West of the Fields

A tropical ecologist reporting from the field. Musings on life and art, botfly extractions, tropical plant identification, beer, parrots, machetes. Etc.

Saturday, October 08, 2005

Welcome to my latest distraction

From my office window I can see a wall of green -- trees, vines, strangler figs, bromeliads, ferns -- all competing for the light, struggling their way up to the canopy. Occasionally flocks of green parrots flash through the foliage, cackling and squawking like kids let out of school. Branches of Hamelia patens, festooned with red blossoms, float in the foreground with a flock of lazy butterflies and zipping purple hummingbirds. The other day my mother asked me what was the most amazing thing about being here in the rainforest. I told her that there's so much life here, all of it competing for the strength to live and flourish and seed the earth with future generations. Everything wants to find its path to the light. And there are so many different ways.

This site is mainly intended for family and friends, though it's open to anyone. Those who know me can skip this paragraph; those who don't may find it useful, or at least, I hope, interesting. I grew up on an island off the coast of Maine, in a house with wood heat and cold running water. After high school I took some time off to work and travel, culminating in a three-week trip to Peru where I discovered my fascination with the rain forest and my passion for conservation. I got my B.A. from Carleton College in Minnesota, with a double major in music and biology. And then I started walking. My older sister and I hiked the Appalachian Trail from Maine to Georgia and back again. Currently I'm a graduate student at the University of Connecticut, studying tropical ecology. At this very moment, I'm in Costa Rica, ensconced in my office at La Selva Biological Station, where (as usual) a terrific thunderstorm is currently building. Six months of research for my doctorate this year; three down and three to go.

Recent events in my life -- including a close relative's diagnosis with a degenerative disease -- have made me think that it's high time to get better at staying in touch with the people I love. Though I'm not terribly keen on the idea of blogs, it seems that this might be a good way to help people keep tabs on where I am and what I'm up to. I'm a terrible correspondent (except to my sweet love, whom I make it a point to email every day). A friend's blogspot site provided the impetus. So, my blog. I guess I've entered the 21st century at last. Still no cell phone, though!

La Selva is at the confluence of two major rivers here in the Sarapiquí region of Costa Rica. Right now the rivers are running reddish-brown with clay sediments from rains upstream. Between them lies a biological reserve, 1600 hectares of lowland rain forest. Tapirs, jaguars, peccaries, toucans; snakes and scorpions; mosquitoes, chiggers, sand flies. And the wall of green, that seemingly impenetrable mass of vegetation. It's been my work, for the past three years, to try to make some sense of it. At last I've learned enough of the plants that they begin to make recognizable patterns. I can tell the plant families from the shape and patterns of the leaves, or from a drop of sap or the scent of a crushed stem. The genera and species are distinguished by more subtle, idiosyncratic characters: fine hairs along a midvein, the hyaline margin of a leaf, or the texture of a surface. I'm thinking of Maripa nicaraguensis, a liana in the Convolvulaceae, with leaves that have the exact fine granular appearance as the skin on the back of a frog.
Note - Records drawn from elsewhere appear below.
-- ==== Sys2Proof/Laws/State.lean ====
section
/-! SUPPORT. One lemma per field per update of the state, so that no later proof unfolds a record update. -/

namespace Sys2Proof.Machine

@[simp] theorem State.memWrite_config (s : State) (a : Nat) (v : Word) : (s.memWrite a v).config = s.config := rfl
@[simp] theorem State.memWrite_mem (s : State) (a : Nat) (v : Word) : (s.memWrite a v).mem = s.mem.write a v := rfl
@[simp] theorem State.memWrite_imageLen (s : State) (a : Nat) (v : Word) : (s.memWrite a v).imageLen = s.imageLen := rfl
@[simp] theorem State.memWrite_pc (s : State) (a : Nat) (v : Word) : (s.memWrite a v).pc = s.pc := rfl
@[simp] theorem State.memWrite_base (s : State) (a : Nat) (v : Word) : (s.memWrite a v).base = s.base := rfl
@[simp] theorem State.memWrite_status (s : State) (a : Nat) (v : Word) : (s.memWrite a v).status = s.status := rfl
@[simp] theorem State.memWrite_fault (s : State) (a : Nat) (v : Word) : (s.memWrite a v).fault = s.fault := rfl
@[simp] theorem State.memWrite_input (s : State) (a : Nat) (v : Word) : (s.memWrite a v).input = s.input := rfl
@[simp] theorem State.memWrite_output (s : State) (a : Nat) (v : Word) : (s.memWrite a v).output = s.output := rfl

@[simp] theorem State.setPc_config (s : State) (n : Nat) : (s.setPc n).config = s.config := rfl
@[simp] theorem State.setPc_mem (s : State) (n : Nat) : (s.setPc n).mem = s.mem := rfl
@[simp] theorem State.setPc_imageLen (s : State) (n : Nat) : (s.setPc n).imageLen = s.imageLen := rfl
@[simp] theorem State.setPc_pc (s : State) (n : Nat) : (s.setPc n).pc = n := rfl
@[simp] theorem State.setPc_base (s : State) (n : Nat) : (s.setPc n).base = s.base := rfl
@[simp] theorem State.setPc_status (s : State) (n : Nat) : (s.setPc n).status = s.status := rfl
@[simp] theorem State.setPc_fault (s : State) (n : Nat) : (s.setPc n).fault = s.fault := rfl
@[simp] theorem State.setPc_input (s : State) (n : Nat) : (s.setPc n).input = s.input := rfl
@[simp] theorem State.setPc_output (s : State) (n : Nat) : (s.setPc n).output = s.output := rfl

@[simp] theorem State.setBase_config (s : State) (v : Word) : (s.setBase v).config = s.config := rfl
@[simp] theorem State.setBase_mem (s : State) (v : Word) : (s.setBase v).mem = s.mem := rfl
@[simp] theorem State.setBase_imageLen (s : State) (v : Word) : (s.setBase v).imageLen = s.imageLen := rfl
@[simp] theorem State.setBase_pc (s : State) (v : Word) : (s.setBase v).pc = s.pc := rfl
@[simp] theorem State.setBase_base (s : State) (v : Word) : (s.setBase v).base = v := rfl
@[simp] theorem State.setBase_status (s : State) (v : Word) : (s.setBase v).status = s.status := rfl
@[simp] theorem State.setBase_fault (s : State) (v : Word) : (s.setBase v).fault = s.fault := rfl
@[simp] theorem State.setBase_input (s : State) (v : Word) : (s.setBase v).input = s.input := rfl
@[simp] theorem State.setBase_output (s : State) (v : Word) : (s.setBase v).output = s.output := rfl

@[simp] theorem State.setStatus_config (s : State) (x : Status) : (s.setStatus x).config = s.config := rfl
@[simp] theorem State.setStatus_mem (s : State) (x : Status) : (s.setStatus x).mem = s.mem := rfl
@[simp] theorem State.setStatus_imageLen (s : State) (x : Status) : (s.setStatus x).imageLen = s.imageLen := rfl
@[simp] theorem State.setStatus_pc (s : State) (x : Status) : (s.setStatus x).pc = s.pc := rfl
@[simp] theorem State.setStatus_base (s : State) (x : Status) : (s.setStatus x).base = s.base := rfl
@[simp] theorem State.setStatus_status (s : State) (x : Status) : (s.setStatus x).status = x := rfl
@[simp] theorem State.setStatus_fault (s : State) (x : Status) : (s.setStatus x).fault = s.fault := rfl
@[simp] theorem State.setStatus_input (s : State) (x : Status) : (s.setStatus x).input = s.input := rfl
@[simp] theorem State.setStatus_output (s : State) (x : Status) : (s.setStatus x).output = s.output := rfl

@[simp] theorem State.outPush_config (s : State) (v : Word) : (s.outPush v).config = s.config := rfl
@[simp] theorem State.outPush_mem (s : State) (v : Word) : (s.outPush v).mem = s.mem := rfl
@[simp] theorem State.outPush_imageLen (s : State) (v : Word) : (s.outPush v).imageLen = s.imageLen := rfl
@[simp] theorem State.outPush_pc (s : State) (v : Word) : (s.outPush v).pc = s.pc := rfl
@[simp] theorem State.outPush_base (s : State) (v : Word) : (s.outPush v).base = s.base := rfl
@[simp] theorem State.outPush_status (s : State) (v : Word) : (s.outPush v).status = s.status := rfl
@[simp] theorem State.outPush_fault (s : State) (v : Word) : (s.outPush v).fault = s.fault := rfl
@[simp] theorem State.outPush_input (s : State) (v : Word) : (s.outPush v).input = s.input := rfl
@[simp] theorem State.outPush_output (s : State) (v : Word) : (s.outPush v).output = s.output ++ [v] := rfl

@[simp] theorem State.takeFault_config (s : State) (r : Raised) : (s.takeFault r).config = s.config := rfl
@[simp] theorem State.takeFault_mem (s : State) (r : Raised) : (s.takeFault r).mem = s.mem := rfl
@[simp] theorem State.takeFault_imageLen (s : State) (r : Raised) : (s.takeFault r).imageLen = s.imageLen := rfl
@[simp] theorem State.takeFault_pc (s : State) (r : Raised) : (s.takeFault r).pc = s.pc := rfl
@[simp] theorem State.takeFault_base (s : State) (r : Raised) : (s.takeFault r).base = s.base := rfl
@[simp] theorem State.takeFault_status (s : State) (r : Raised) : (s.takeFault r).status = .faulted := rfl
@[simp] theorem State.takeFault_fault (s : State) (r : Raised) : (s.takeFault r).fault = some ⟨r.cause, s.pc, r.info⟩ := rfl
@[simp] theorem State.takeFault_input (s : State) (r : Raised) : (s.takeFault r).input = s.input := rfl
@[simp] theorem State.takeFault_output (s : State) (r : Raised) : (s.takeFault r).output = s.output := rfl

@[simp] theorem State.memRead_memWrite_eq_read (s : State) (a b : Nat) (v : Word) :
    (s.memWrite a v).memRead b = (s.mem.write a v).read b := rfl
@[simp] theorem State.memRead_setPc (s : State) (n a : Nat) : (s.setPc n).memRead a = s.memRead a := rfl
@[simp] theorem State.memRead_setBase (s : State) (v : Word) (a : Nat) : (s.setBase v).memRead a = s.memRead a := rfl
@[simp] theorem State.memRead_setStatus (s : State) (x : Status) (a : Nat) :
    (s.setStatus x).memRead a = s.memRead a := rfl
@[simp] theorem State.memRead_outPush (s : State) (v : Word) (a : Nat) : (s.outPush v).memRead a = s.memRead a := rfl
@[simp] theorem State.memRead_takeFault (s : State) (r : Raised) (a : Nat) :
    (s.takeFault r).memRead a = s.memRead a := rfl

/-- `InPop` answers exactly when the Device is not empty, with its front word, and takes only that word
(10_state.md R29). -/
theorem State.inPop_eq_some (s t : State) (v : Word) :
    s.inPop = some (v, t) ↔ ∃ rest, s.input = v :: rest ∧ t = { s with input := rest } := by
  unfold State.inPop
  cases h : s.input with
  | nil => simp
  | cons w rest =>
    simp only [Option.some.injEq, Prod.mk.injEq, List.cons.injEq]
    constructor
    · rintro ⟨rfl, rfl⟩
      exact ⟨rest, ⟨rfl, rfl⟩, rfl⟩
    · rintro ⟨_, ⟨rfl, rfl⟩, rfl⟩
      exact ⟨rfl, rfl⟩

theorem State.inPop_eq_none (s : State) : s.inPop = none ↔ s.input = [] := by
  unfold State.inPop
  cases h : s.input <;> simp

end Sys2Proof.Machine
end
Most of La Selva is what's called "primary forest:" never logged, never subject to major (human) disturbances. Personally I don't like the term "primary." I stick with "old-growth." It's all been disturbed, one way or another: floods, hurricanes, treefall gaps. Ancient human cultivation-- a student doing palaeoecological research here, some years back, found corn pollen in swamp sediments several thousand years old. To call old-growth forest "primary" implies that it's unchanging, which is patently false, and it also implies a certain hierarchical relation among types of forest. Be that as it may, the vast majority of people who work in the tropical forests work in old-growth. I work in secondary forests, the fringes of young trees that spring up in abandoned pastures, given time, and knit together the fragments of old-growth that are left. Secondary forests are often unpleasant places to work, full of spiny plants, stinging insects, and venomous snakes. But secondary forests are also vital to our understanding of land cover change in the tropics, which feeds back into our understanding of global climate change. In this weirdly hot, dry year with its spate of devastating hurricanes, I can't help but think that this kind of work is pretty important. It gets me through the hard days.

Lunch time at La Selva, and then to town (the bustling metropolis of Puerto Viejo de Sarapiquí, bus stop, bank, two markets, souvenir shops, and a hardware store) for bike tire patches and maybe some rum. And so begins my blog.